Segment Start: Extracted information

-- ==== Sys2Proof/Proofs/TableRequests.lean ====
section
/-! SUPPORT. SERVICE_SET, RULES_SET, ROUTING_SET and CLASS_SET (R34, R113, R138, R140). Settles O53. -/

namespace Sys2Proof.Machine

/-! ## SERVICE_SET (R34) -/

theorem actionOf_of_outside {n : Nat} (h : 2 < n) : actionOf n = none := by
  unfold actionOf
  split
  case h_4 => rfl
  all_goals omega

theorem actionOf_of_code {n : Nat} (h : n ≤ 2) :
    actionOf n = some (if n = 0 then .discard else if n = 1 then .note else .weight) := by
  interval_cases n <;> rfl

theorem serviceElsewhere_iff (t : Vector (Option ServiceEntry) 16) (i : Fin 16) (code : Nat) :
    serviceElsewhere t i code = true ↔ ∃ j, j ≠ i ∧ t[j].map (·.code) = some code := by
  simp [serviceElsewhere]

theorem setService_of_bad {s : State} {place code action weight : Nat}
    (h : 15 < place ∨ code = 0 ∨ 255 < code ∨ 2 < action ∨ 255 < weight) :
    setService s place code action weight = refuse s .badArgument := by
  by_cases hplace : 15 < place
  · simp only [setService, placeOf_of_outside hplace]
  by_cases haction : 2 < action
  · simp only [setService, actionOf_of_outside haction]
    cases placeOf place <;> rfl
  · have hvalue : code = 0 ∨ 255 < code ∨ 255 < weight := by omega
    unfold setService
    split
    · exact if_pos hvalue
    · rfl

theorem setService_of_good {s : State} {i : Fin 16} {code action weight : Nat} {a : TableAction} (hlow : 0 < code)
    (hhigh : code ≤ 255) (hweight : weight ≤ 255) (ha : actionOf action = some a) :
    setService s i.val code action weight =
      if serviceElsewhere s.services i code then refuse s .duplicateId
      else accept (s.setServices (s.services.set i
        (some { code := code, action := a, weight := weight, discards := 0 }))) := by
  simp only [setService, placeOf_val, ha]
  exact if_neg (by omega)

/-! ## RULES_SET and ROUTING_SET (R113, R138) -/

section
variable {a b c d e g h i j l m n o p alert watch : Nat}

theorem rulesFrom_of_good (hall : ∀ w ∈ [a, b, c, d, e, g, h, i, j, l, m, n, o, p, alert, watch], w ≤ 255)
    (halert : 0 < alert) (hwatch : 0 < watch) :
    rulesFrom [a, b, c, d, e, g, h, i, j, l, m, n, o, p, alert, watch] =
      some ⟨a, b, c, d, e, g, h, i, j, l, m, n, o, p, alert, watch⟩ := by
  refine if_pos ?_
  rw [Bool.and_eq_true, Bool.and_eq_true, List.all_eq_true]
  exact ⟨⟨fun w hw => decide_eq_true (hall w hw), decide_eq_true halert⟩, decide_eq_true hwatch⟩

theorem rulesFrom_of_zero (hzero : alert = 0 ∨ watch = 0) :
    rulesFrom [a, b, c, d, e, g, h, i, j, l, m, n, o, p, alert, watch] = none := by
  refine if_neg ?_
  rw [Bool.and_eq_true, Bool.and_eq_true, decide_eq_true_iff, decide_eq_true_iff]
  omega

end

theorem setRuleSet_of_rules {s : State} {weights : List Nat} {r : RuleSet} (h : rulesFrom weights = some r) :
    setRuleSet s weights = accept (s.setRules r) := by
  simp only [setRuleSet, h]

theorem setRuleSet_of_none {s : State} {weights : List Nat} (h : rulesFrom weights = none) :
    setRuleSet s weights = refuse s .badArgument := by
  simp only [setRuleSet, h]

theorem kindOfCode_of_outside {n : Nat} (h : 6 < n) : kindOfCode n = none := by
  unfold kindOfCode
  split
  case h_8 => rfl
  all_goals omega

theorem kindOfCode_recordKindCode (x : RecordKind) : kindOfCode (recordKindCode x) = some x := by cases x <;> rfl

theorem classOf_val (c : Fin 4) : classOf c.val = some c := dif_pos c.isLt

theorem classOf_of_outside {n : Nat} (h : 3 < n) : classOf n = none := dif_neg (by omega)

theorem setRouteRow_of_bad {s : State} {kind cls live : Nat} (h : 6 < kind ∨ 3 < cls ∨ 1 < live) :
    setRouteRow s kind cls live = refuse s .badArgument := by
  by_cases hkind : 6 < kind
  · simp only [setRouteRow, kindOfCode_of_outside hkind]
  by_cases hcls : 3 < cls
  · simp only [setRouteRow, classOf_of_outside hcls]
    cases kindOfCode kind <;> rfl
  · unfold setRouteRow
    split
    · exact if_neg (by omega)
    · rfl

theorem setRouteRow_of_good {s : State} {x : RecordKind} {c : Fin 4} {live : Nat} (hlive : live ≤ 1) :
    setRouteRow s (recordKindCode x) c.val live =
      accept (s.setRouting (setRoutingRow s.routing { cls := c, live := decide (live = 1) } x)) := by
  simp only [setRouteRow, kindOfCode_recordKindCode, classOf_val]
  exact if_pos hlive

/-! ## CLASS_SET (R140) -/

theorem policyOf_of_outside {n : Nat} (h : 1 < n) : policyOf n = none := by
  unfold policyOf
  split
  case h_3 => rfl
  all_goals omega

theorem policyOf_of_code {n : Nat} (h : n ≤ 1) : policyOf n = some (if n = 0 then .linear else .ring) := by
  interval_cases n <;> rfl

theorem classCount_pos_iff (st : Store) (c : Fin 4) : 0 < classCount st c ↔
    (∃ r ∈ st.index, r.head.cls = c) ∨ ∃ r slot, st.port = some (.write r slot) ∧ r.head.cls = c := by
  have index : 0 < st.index.countP (fun r => decide (r.head.cls = c)) ↔ ∃ r ∈ st.index, r.head.cls = c := by
    simp [List.countP_pos_iff]
  have port : 0 < underWrite st c ↔ ∃ r slot, st.port = some (.write r slot) ∧ r.head.cls = c := by
    unfold underWrite
    split
    · rename_i r slot hp
      split <;> simp_all
    · rename_i hno
      simp only [Nat.lt_irrefl, false_iff]
      rintro ⟨r, slot, hp, -⟩
      exact hno r slot hp
  rw [classCount, Nat.add_pos_iff_pos_or_pos, index, port]

theorem otherQuotas_eq_sum (st : Store) (c : Fin 4) :
    otherQuotas st c = ∑ d : Fin 4, if d = c then 0 else st.classes[d].quota := by
  have others (d : Fin 4) : otherQuotas st d
      = (((List.finRange 4).filter (fun x => decide (x ≠ d))).map (fun x => st.classes[x].quota)).sum := rfl
  rw [others, Fin.sum_univ_four]
  match c with
  | 0 | 1 | 2 | 3 =>
    simp [List.finRange_succ]
    omega

theorem setClassSettings_of_bad {s : State} {cls quota policy priority : Nat}
    (h : 3 < cls ∨ 65536 < quota ∨ 1 < policy ∨ 3 < priority) :
    setClassSettings s cls quota policy priority = refuse s .badArgument := by
  by_cases hcls : 3 < cls
  · simp only [setClassSettings, classOf_of_outside hcls]
  by_cases hpolicy : 1 < policy
  · simp only [setClassSettings, policyOf_of_outside hpolicy]
    cases classOf cls <;> rfl
  · unfold setClassSettings
    split
    · exact if_neg (show ¬ (quota ≤ 65536 ∧ priority ≤ 3) by omega)
    · rfl

theorem setClassSettings_of_good {s : State} {c : Fin 4} {quota policy priority : Nat} (hquota : quota ≤ 65536)
    (hpolicy : policy ≤ 1) (hpriority : priority ≤ 3) :
    setClassSettings s c.val quota policy priority =
      writeClass s c quota (if policy = 0 then .linear else .ring) priority := by
  simp only [setClassSettings, classOf_val, policyOf_of_code hpolicy]
  exact if_pos ⟨hquota, hpriority⟩

/-- Settles O53: the four settings requests in their orders. -/
theorem tableSettingRequests : Obligations.TableSettingRequests := by
  refine ⟨fun s k f rest => ?tables, fun s k f rest cls quota policy priority ht => ?classes⟩
  case tables =>
    intro u
    have same_services : u.services = s.services := withRequests_services s k rest
    refine ⟨fun place code action weight ht => ⟨fun hbad => ?_, fun i a hplace hlow hhigh hweight ha haction =>
      ⟨fun hother => ?_, fun hfree => ?_⟩⟩, fun place ht => ⟨fun hbad => ?_, fun i hplace => ?_⟩, fun ht => ?_,
      fun a b c d e g h i j l m n o p alert watch ht hall => ⟨fun halert hwatch => ?_, fun hzero => ?_⟩, fun ht => ?_,
      fun kind cls live ht => ⟨fun hbad => ?_, fun x c hkind hcls hlive => ?_⟩⟩
    · exact ht.serve (owner := ownServiceSet) (congrArg some (setService_of_bad hbad))
    · subst hplace
      have sets := setService_of_good (s := u) (i := i) hlow hhigh hweight (ha ▸ actionOf_of_code haction)
      exact ht.serve (owner := ownServiceSet)
        (congrArg some (sets.trans (if_pos ((serviceElsewhere_iff _ i code).2 (same_services ▸ hother)))))
    · subst hplace
      have sets := setService_of_good (s := u) (i := i) hlow hhigh hweight (ha ▸ actionOf_of_code haction)
      have unique : ¬ serviceElsewhere u.services i code = true := by
        rw [serviceElsewhere_iff, same_services]
        exact fun ⟨j, hj, e⟩ => hfree j hj e
      refine (ht.serve (owner := ownServiceSet) (congrArg some (sets.trans (if_neg unique)))).trans ?_
      rw [same_services]
      rfl
    · refine ht.serve (owner := ownServiceSet) (a := refuse u .badArgument) (congrArg some ?_)
      rw [clearService, placeOf_of_outside hbad]
    · subst hplace
      have clears : clearService u i.val = accept (u.setServices (u.services.set i none)) := by
        rw [clearService, placeOf_val]
      refine (ht.serve (owner := ownServiceSet) (congrArg some clears)).trans ?_
      rw [same_services]
      rfl
    · exact ht.serve (owner := ownRulesSet) rfl
    · have passes : setRuleSet u [a, b, c, d, e, g, h, i, j, l, m, n, o, p, alert, watch] =
          accept (u.setRules ⟨a, b, c, d, e, g, h, i, j, l, m, n, o, p, alert, watch⟩) :=
        setRuleSet_of_rules (rulesFrom_of_good hall halert hwatch)
      exact ht.serve (owner := ownRulesSet) (congrArg some passes)
    · exact ht.serve (owner := ownRulesSet) (congrArg some (setRuleSet_of_none (rulesFrom_of_zero hzero)))
    · exact ht.serve (owner := ownRoutingSet) rfl
    · exact ht.serve (owner := ownRoutingSet) (congrArg some (setRouteRow_of_bad hbad))
    · subst hkind hcls
      refine (ht.serve (owner := ownRoutingSet) (congrArg some (setRouteRow_of_good hlive))).trans ?_
      rw [show u.routing = s.routing from withRequests_routing s k rest]
      rfl
  case classes =>
    intro u
    have same_store : u.store = s.store := withRequests_store s k rest
    refine ⟨fun hbad => ?_, fun c hcls hquota hpolicy hpriority => ?_⟩
    · exact ht.serve (owner := ownClassSet) (congrArg some (setClassSettings_of_bad hbad))
    · intro held sum
      subst hcls
      have sets : setClassSettings u c.val quota policy priority =
          if 0 < classCount u.store c then refuse u .wrongState
          else if 65536 < quota + otherQuotas u.store c then refuse u .badArgument
          else accept (u.setClass c { u.store.classes[c] with
            quota := quota, policy := if policy = 0 then .linear else .ring, priority := priority, fullArmed := true }) :=
        setClassSettings_of_good hquota hpolicy hpriority
      have hheld : held ↔ 0 < classCount u.store c := by
        rw [same_store]
        exact (classCount_pos_iff s.store c).symm
      have hsum : quota + otherQuotas u.store c = sum := by rw [same_store, otherQuotas_eq_sum]
      rw [hsum] at sets
      refine ⟨fun h => ?_, fun h hlarge => ?_, fun h hfits => ?_⟩
      · exact ht.serve (owner := ownClassSet) (congrArg some (sets.trans (if_pos (hheld.1 h))))
      · exact ht.serve (owner := ownClassSet)
          (congrArg some (sets.trans ((if_neg (mt hheld.2 h)).trans (if_pos hlarge))))
      · refine (ht.serve (owner := ownClassSet)
          (congrArg some (sets.trans ((if_neg (mt hheld.2 h)).trans (if_neg hfits.not_gt))))).trans ?_
        rw [State.setClass, same_store]
        rfl

end Sys2Proof.Machine
end

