-- ==== Sys2Proof/Machine/Step.lean ====
section
/-! DEFINITION. One step of the whole machine: the next move of the list (R8, R66, R67). -/

namespace Sys2Proof.Machine

/-- One move. A step of the sequencer is one whole transfer with all the state change the rules attach to
it, and no other agent's move falls inside it: steps are atomic (R12). If the move runs a code word, it
is taken off the list and the operation the code word stands for is executed; otherwise the move does
what its agent does. -/
def step (s : State) : Host.Outcome State Fault Refusal :=
  match s.pending with
  | none => .next (quietStep s)
  | some c =>
    match decodeCode c with
    | .ok i => exec i s.popTurn
    | .error e => undecoded e s.popTurn

/-- The state with the instruction of an opcode-table word stored where `step` fetches: as the host's
next CSR write, or in PHASE with the sequencer to move (log 11). A word that is no word of the table's
widths is not stored. -/
def State.withFetchWord (s : State) (nbits w : Nat) : State :=
  match tableCode nbits w with
  | some c => s.withCode c
  | none => s

end Sys2Proof.Machine
end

Segment End: Extracted information

Prompt:
Read through the data and copy every line where "weights" shows up.

Exercise output:
theorem setRuleSet_of_rules {s : State} {weights : List Nat} {r : RuleSet} (h : rulesFrom weights = some r) :
    setRuleSet s weights = accept (s.setRules r) := by
theorem setRuleSet_of_none {s : State} {weights : List Nat} (h : rulesFrom weights = none) :
    setRuleSet s weights = refuse s .badArgument := by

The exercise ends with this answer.